* **WORK REQUIRED**:
Could you retype, exactly as written, every line from the top of the records through the line that contains "simp only [recordFailed, h, stageFailed, if_pos"?

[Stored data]
□ □ □ □

/-- A failed stage in an OPEN slot: its pending change is released and its command answered (R88). -/
theorem recordFailed_stage_opened {c : ResultCode} {x : InHand} (h : r.role = .stage) (hs : (u.slot r.port).state = .opened)
    (hx : (u.port r.port).inHand = some x) : recordFailed c r u
      = ((present (.txn r.port) (.release (.stagePending r.port r.key)) (u.setSlot r.port { u.slot r.port with
          stage := none })).withOutcome r.port (Posting.code c)).setRw u.rw.free := by
  simp only [recordFailed, h, stageFailed, if_pos hs]
  rw [stageEnded_opened (u := present (.txn r.port) (.release (.stagePending r.port r.key)) u) hs,
    deliver_inHand (u := (present (.txn r.port) (.release (.stagePending r.port r.key)) u).setSlot r.port _) hx]
  have hslot : ((u.setSlot r.port { u.slot r.port with stage := none }).slot r.port).state = .opened :=
    (congrArg Slot.state (Units.slot_setSlot_self ..)).trans hs
  exact settle_of_slot (u := ((present (.txn r.port) (.release (.stagePending r.port r.key)) (u.setSlot r.port
    { u.slot r.port with stage := none })).withOutcome r.port (Posting.code c)).setRw u.rw.free)
      fun hn => by cases hslot.symm.trans hn

theorem recordFailed_stage_aborting {c : ResultCode} (h : r.role = .stage) (hs : (u.slot r.port).state = .aborting) :
    recordFailed c r u = (u.setSlot r.port { u.slot r.port with stage := none }).setRw u.rw.free := by
  have hopen : ¬ (u.slot r.port).state = .opened := by rw [hs]; decide
  simp only [recordFailed, h, stageFailed, if_neg hopen, stageEnded_other hopen]
  refine settle_of_slot ?_
  have hslot : ((u.setSlot r.port { u.slot r.port with stage := none }).slot r.port).state = .aborting :=
    (congrArg Slot.state (Units.slot_setSlot_self ..)).trans hs
  exact fun hn => by cases hslot.symm.trans hn

/-- A failed COMMIT aborts its transaction, the command answered at the end of the clean (R94). -/
theorem recordFailed_commit {c : ResultCode} (h : r.role = .commit) (hs : (u.slot r.port).state = .committing) :
    recordFailed c r u = (u.setSlot r.port { u.slot r.port with state := .aborting, reply := some c }).setRw
      { u.rw with cur := none, io := ⟨none, false⟩, queue := u.rw.queue ++ [.abortClean r.port] } := by
  simp only [recordFailed, h, commitFailed, inState, hs, if_true]
  refine settle_of_slot ?_
  have hslot : ((u.setSlot r.port { u.slot r.port with state := .aborting, reply := some c }).slot r.port).state = .aborting :=
    congrArg Slot.state (Units.slot_setSlot_self ..)
  exact fun hn => by cases hslot.symm.trans hn

theorem recordFailed_commit_other {c : ResultCode} (h : r.role = .commit) (hs : (u.slot r.port).state ≠ .committing) :
    recordFailed c r u = (u.setRw u.rw.free).drained r.port := by
  simp only [recordFailed, h, commitFailed, inState, if_neg hs]
  exact finish_eq

end Writer

/-! ## The engine's programs (R109, R112, R115) -/

section Engine
variable {u : Units} {seg tries : Nat} {rest : AllocRest} {h : NewHead} {ok : Bool} {k : Copy}

theorem engineHeadDone_closed (hok : ok = true ∨ 3 ≤ tries) :
    engineHeadDone ok (.closing seg tries rest) u = followCopyAllocate rest (engineShut ok seg u) := by
  cases ok with
  | true => rfl
  | false => exact if_neg (Nat.not_lt.2 (hok.resolve_left Bool.false_ne_true))
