/-- A link message (R256): header fields and data. `len` is the LEN - 1 field. -/
structure Msg where
  op : MsgOp
  src : Fin 8
  dst : Fin 8
  job : BitVec 12 := 0
  gen : BitVec 8 := 0
  tag : Fin 64 := 0
  ch : Fin 16 := 0
  len : BitVec 8 := 0
  mark : Fin 64 := 0
  off : BitVec 28 := 0
  origin : Fin 8 := 0
  aseq : BitVec 8 := 0
  refused : Bool := false
  data : List Byte := []
  deriving DecidableEq, Repr

/-- Samples 7, 8 and 9 of one bit on a serial line, as levels (R319). -/
structure Samples where
  s7 : Bool
  s8 : Bool
  s9 : Bool
  deriving DecidableEq, Repr

/-- A start bit as the receiver saw it (R319): the consecutive samples that read high before its first low one, and its samples. -/
structure StartBit where
  high : Nat := 16
  samples : Samples := ⟨false, false, false⟩
  deriving DecidableEq, Repr

/-- A character as the receiver sampled it (R319, R320): start bit, data bits in the order of the line, parity bit, first stop bit. Bits
that the format does not have are not looked at. -/
structure RxChar where
  start : StartBit := {}
  data : Vector Samples 8
  parity : Samples := ⟨true, true, true⟩
  stop : Samples := ⟨true, true, true⟩
  deriving DecidableEq, Repr

/-- What a LIN node saw of a header (R332): the protected identifier, whether the sync byte read 0x55, the measured T8
in peripheral clocks, and whether samples disagreed (R327). -/
structure LinHeader where
  pid : BitVec 8
  syncOk : Bool := true
  t8 : BitVec 24 := 0
  noise : Bool := false
  deriving DecidableEq, Repr

/-- How a LIN response ended (R331, R333): a bit read back wrong, a published response sent, or bytes received. -/
inductive FrameEvent where
  | bitError (noise : Bool)
  | published (noise : Bool)
  | received (bytes : List Byte) (checksum : BitVec 8) (framing noise : Bool)
  deriving DecidableEq, Repr

/-- What a LIN node had of a response at its time limit (R333): the bytes received, and whether samples disagreed (R327). -/
structure PartResponse where
  received : Fin 10
  noise : Bool := false
  deriving DecidableEq, Repr

/-- Where a transaction on the management bus goes (R335, R336): the address of its first byte, and the item address. -/
structure MgtAddr where
  bus : BitVec 7
  item : BitVec 16
  deriving DecidableEq, Repr

/-- What one NAND target's parameter page reports (R198). `main` is coded as NFC_GEOM.MAIN. -/
structure TargetParam where
  main : BitVec 2
  spare : BitVec 12
  ppb : BitVec 16
  planes : Bool
  blocks : BitVec 16
  twoLuns : Bool
  deriving DecidableEq, Repr

/-- One copy of a target's parameter page (R198): whether its ONFI signature and its CRC are valid, and the fields that are used. -/
structure ParamCopy where
  signature : Bool := true
  crc : Bool := true
  param : TargetParam
  deriving DecidableEq, Repr

/-- What discovery finds at one CE_N (R198): whether the target answers, the copies of its parameter page, and whether each set-up
through SET FEATURES works. -/
structure TargetReply where
  answers : Bool := false
  copies : List ParamCopy := []
  ddr3 : Bool := true
  ddr2 : Bool := true
  deriving DecidableEq, Repr

/-- What the dispatcher finds at its start (R198, R221): what each CE_N answers, channel by channel, and whether codeword 0 of each
region-table page can be corrected. -/
structure Discovery where
  targets : Vector TargetReply 16
  table0 : Bool := true
  table1 : Bool := true
  deriving DecidableEq, Repr

/-- How the ROM's read of a copy goes with the full read ladder (R38): every codeword is corrected, or a codeword of the copy stays
uncorrectable or times out. -/
inductive CopyRead where
  | good
  | ecc (codeword : Nat)
  | timeout (codeword : Nat)
  deriving DecidableEq, Repr

/-- What a boot finds (R301, R26, R38): whether VCORE and VSRAM are in range, whether the root PLL locks, what the parameter page of
LUN 0 gives where it can be read, and how the read of each NAND copy goes should it be tried. -/
structure BootInputs where
  vcoreOk : Bool := true
  vsramOk : Bool := true
  pllOk : Bool := true
  param : Option TargetParam := none
  copies : Vector CopyRead 4 := Vector.replicate 4 .good
  deriving DecidableEq, Repr


/-- An address byte on the management bus in Dormant, and the boot that a wake brings (R335, R340). -/
structure BusWake where
  bus : BitVec 7
  boot : BootInputs
  deriving DecidableEq, Repr
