-- ==== Sys2Proof/Decode.lean ====
section
/-!
DEFINITION. The command that a word spells by the bits of spec/opcode_table.json. The table gives no row any bits: a
command reaches this block as a command, so no word spells one. (The words of station instructions, R124, are operands;
their fields are taken apart in Sys2Proof/Machine/Operands.lean.)
-/

namespace Sys2Proof

/-- No row of the table has bits, so no word spells a command. -/
def decodeTableWord (_nbits _w : Nat) : Option Instr := none

end Sys2Proof
end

□ □ □ □

* **EXERCISE RESULT**:
/-- A failed stage in an OPEN slot: its pending change is released and its command answered (R88). -/
theorem recordFailed_stage_opened {c : ResultCode} {x : InHand} (h : r.role = .stage) (hs : (u.slot r.port).state = .opened)
    (hx : (u.port r.port).inHand = some x) : recordFailed c r u
      = ((present (.txn r.port) (.release (.stagePending r.port r.key)) (u.setSlot r.port { u.slot r.port with
          stage := none })).withOutcome r.port (Posting.code c)).setRw u.rw.free := by
  simp only [recordFailed, h, stageFailed, if_pos hs]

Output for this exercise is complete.